Seseorang menulis dengan pendekatan belah bambu, pihaknya dia angkat sementara pihak orang lain dia injak. Padahal ia menggunakan simbol-simbol organisasi yang identitasnya jelas. Dengan beraninya si penulis menyatakan pihak lain harus belajar pada pihak dirinya dengan mengesankan pihak lain itu sangat dungu. Padahal dengan pengetahuan kerohanian yang tidak perlu terlalu dalam kita dapat mengetahui bahwa ia telah menulis tentang pihak lain yang tidak ia ketahui dan kuasai dengan baik.
Jika memang ia berilmu yang cukup, maka akan sangat menyenangkan untuk berdiskusi dengan orang semacam ini karena ia kelak akan bisa melihat apa kelebihan dan kekurangan masing-masing pihak. Insya Allah orang yang cerdas dan memang mencari kebenaran, akan terbuka pikirannya sehingga setidak-tidaknya akan menimbulkan saling pengertian dan penghargaan. Tapi bila pendekatannya hanya sepihak dan berangkat dari asumsi “look down” pada pihak lain, tentu pihak lain itu akan mudah tersulut dan bereaksi secara proporsional sehingga timbullah friksi di dunia maya ini yang sudah menjadi bagian dari domain publik.

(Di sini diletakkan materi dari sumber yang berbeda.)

/-! ### Accesses that leave in packets (R595, R684 to R688) -/

/-- R314, R260: a host memory access of voice v has failed: DMA_ERRORS, STOPPED with its cause, and the interrupt. A voice in
the drain of its reset reads DRAINING (R306). -/
def Chip.hostFailure (c : Chip) (v cause : Nat) : Chip :=
  let c1 := c.dinc (ent (vIdx v 3) 6)
  let x := c1.voice v
  if x.state = .stopped ∨ x.resetDrain then c1
  else (c1.setVoice v { x with state := .stopped, stopCause := cause }).raise v 3

/-- A packet of voice v's traffic to its origin, or to a storage port. -/
def Chip.voicePacket (c : Chip) (v ptype cls arg : Nat) (payload : List Byte) (dest exit : Nat) : Packet :=
  { dest, src := c.address.getD 0, slice := if v = 0 then 0xFF else c.slice, class_ := cls, ptype, hops := 0, exit,
    entry := 0xFF, tag := v, arg, payload, input := 6 }

/-- R684: where tunnel voice v's host is. -/
def Chip.originOf (c : Chip) (v : Nat) : Nat × Nat := ((c.tunnel v).origin).getD (0, 0xFF)

/-- A packet to a tunnel voice's origin. A lost one that is no DMA is not a failure (R687). -/
def Chip.toOrigin (c : Chip) (v ptype cls arg : Nat) (payload : List Byte) : Chip × Fate :=
  let o := c.originOf v
  c.route (c.voicePacket v ptype cls arg payload o.1 o.2)

/-- Whether voice v reaches its host through a tunnel. -/
def Chip.onTunnel (c : Chip) (v : Nat) : Bool := (c.keep v).binding == 5

/-- Whether an access by voice v to a tier 3 address leaves in packets: rack storage, or a tunnel voice's host. -/
def Chip.remote (c : Chip) (v addr : Nat) : Bool := addr / 2 ^ 60 == 1 || c.onTunnel v

/-- The pieces of an access of at most `most` bytes each. -/
def piecesOf (addr len most : Nat) : List (Nat × Nat) :=
  (List.range ((len + most - 1) / most)).map (fun i => (addr + most * i, Nat.min most (len - most * i)))

/-- One packet of a tier 3 access: to the origin (R687) or to the storage port (R688). -/
def Chip.accessPacket (c : Chip) (v addr arg : Nat) (read : Bool) (payload : List Byte) : Chip × Fate :=
  if addr / 2 ^ 60 = 1 then
    let dest := addr / 2 ^ 50 % 1024
    let port := addr / 2 ^ 47 % 8
    c.route (c.voicePacket v (if read then 0x30 else 0x32) 3 arg payload dest port)
  else c.toOrigin v (if read then 0x15 else 0x17) 3 arg payload

/-- R687, R688: the bytes of a tier 3 range can be read now. A remote range is asked for once, and is there when every
piece has been answered. -/
def Chip.hostReady (c : Chip) (v addr len : Nat) : Chip × Bool :=
  if !c.remote v addr then (c, true)
  else
    let ps := piecesOf addr len 2048
    let have_ := fun (q : Nat × Nat) => c.mesh.answered.contains (v, q.1, q.2)
    if ps.all have_ then
      ({ c with mesh := { c.mesh with answered := c.mesh.answered.filter (fun a => !ps.any (fun q => a == (v, q.1, q.2))) } }, true)
    else
      let asked := fun (q : Nat × Nat) => c.mesh.dma.any (fun d => d.voice == v && d.addr == q.1 && d.len == q.2)
      (ps.foldl (fun (c : Chip) q =>
        if have_ q || asked q then c
        else
          let id := c.mesh.nextDma
          let c1 := { c with mesh := { c.mesh with nextDma := (id + 1) % m32 } }
          match c1.accessPacket v q.1 id true (leBytes 8 q.1 ++ leBytes 4 q.2) with
          | (c2, .failed) => c2.hostFailure v 3
          | (c2, _) => { c2 with mesh := { c2.mesh with dma := c2.mesh.dma ++ [⟨v, id, q.1, q.2, c.now⟩] } }) c, false)

/-- R687, R688: the packets of bytes written to a tier 3 range; the bytes themselves are in the model's tier 3. -/
def Chip.hostWritten (c : Chip) (v addr len : Nat) : Chip :=
  if !c.remote v addr then c
  else (piecesOf addr len 2040).foldl (fun (c : Chip) q =>
    match c.accessPacket v q.1 0 false (leBytes 8 q.1 ++ c.hostMem.readBytes q.1 q.2) with
    | (c1, .failed) => c1.hostFailure v 3
    | (c1, _) => c1) c

/-- A DMA_DATA or STORE_DATA answer (R687, R688): the bytes arrive, or the access fails. An answer to no request is
discarded. -/
def Chip.answer (c : Chip) (v id status : Nat) (data : List Byte) : Chip :=
  match c.mesh.dma.find? (fun d => d.voice == v && d.id == id) with
  | none => c
  | some d =>
    let c1 := { c with mesh := { c.mesh with dma := c.mesh.dma.erase d } }
    if status ≠ 0 then c1.hostFailure v 3
    else { c1 with hostMem := c1.hostMem.writeBytes d.addr (data.take d.len)
                   mesh := { c1.mesh with answered := c1.mesh.answered ++ [(v, d.addr, d.len)] } }

/-- R687: no answer within 1 ms (250,000 updates). -/
def Chip.dmaTimedOut (c : Chip) (v id : Nat) : Chip :=
  match c.mesh.dma.find? (fun d => d.voice == v && d.id == id) with
  | none => c
  | some d =>
    if c.now < d.at_ + 250000 then c
    else ({ c with mesh := { c.mesh with dma := c.mesh.dma.erase d } }).hostFailure v 3

/-- A DMA or storage packet of an engine's own (R687, R688), by its TYPE. -/
def isDmaType (t : Nat) : Bool := t == 0x15 || t == 0x17 || t == 0x30 || t == 0x32

/-- R682, R687, R688: a packet that this engine sent is lost without a route: a host memory failure of its voice, the end
of the oldest LULL whose arrival went there, and of a read the oldest outstanding one. -/
def Chip.packetLost (c : Chip) (ptype dest tag : Nat) : Chip :=
  if isDmaType ptype then
    let c1 := if ptype = 0x15 ∨ ptype = 0x30 then
        (match c.mesh.dma.find? (fun d => d.voice == tag) with
        | some d => { c with mesh := { c.mesh with dma := c.mesh.dma.erase d } }
        | none => c)
      else c
    c1.hostFailure tag 3
  else if ptype = 2 then
    match c.mesh.waits.find? (fun w => w.leader == dest) with
    | some w => ({ c with mesh := { c.mesh with waits := c.mesh.waits.erase w } }).post w.voice { w.cpl with status := 0x0A070001 }
    | none => c
  else c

Terlepas dari kandungan substansinya, ketika berkomunikasi dan tampil di depan publik, tidak seorangpun boleh bersikap melecehkan, diskriminatif, apalagi menista yang bukan pihaknya. Dalam hal keyakinan, masing-masing pihak pasti punya pegangan kuat sendiri sehingga akan menjadi masalah prinsipil ketika itu diusik oleh orang lain yang terasa tidak pula berilmu tentang yang dikemukakannya. Karena masing-masing pihak bisa melakukan hal yang sama, sangatlah tidak etis--tepatnya tidak sopan--bila seseorang mengungkapkan hal orang lain sementara ia tidak cukup ilmu dan pemahaman tentangnya!
Sebetulnya apa yang dicari seorang Kompasioner dengan tulisannya? Apakah sekedar ingin populer, untuk menunjukkan kehebatan diri, mau melepaskan nafsunya menista orang atau pihak lain yang berbeda dengannya? Semestinya ajang ini digunakan secara positif utnuk berbagi informasi, menebar saling pengertian, memberikan pencerahan dengan sesama, meningkatkan kemampuan menulis dan jurnalistik, dan sebagainya yang dapat membawa pada peningkatan kemaslahatan bangsa.
Sebagai ajang yang difasilitasi oleh sebuah media massa yang besar, sebenarnya Kompasiana sudah mengarah ke sana sebagaimana dinyatakan dalam ketentuan yang dicantumkan Tim Admin Kompasiana. Entah karena tidak membacanya, lalai, atau bersengaja (celakalah ia bila demikian), masih saja ada kita jumpai Kompasioner yang menulis dengan pendekatan yang destruktif sebagaimana dijelaskan di atas, khususnya “masuk kamar orang lain” atau memberikan komentar yang sinis serta apriori. Sebenarnya bila kita tidak senang dengan suatu hal, bisa dilakukan masukan atau koreksi dengan santun dan berimbang. Bila tidak juga memberikan hasil atau makin parah, bukankah kita punya Tim Admin yang bertanggungjawab terhadap lurusnya Kompasiana ini?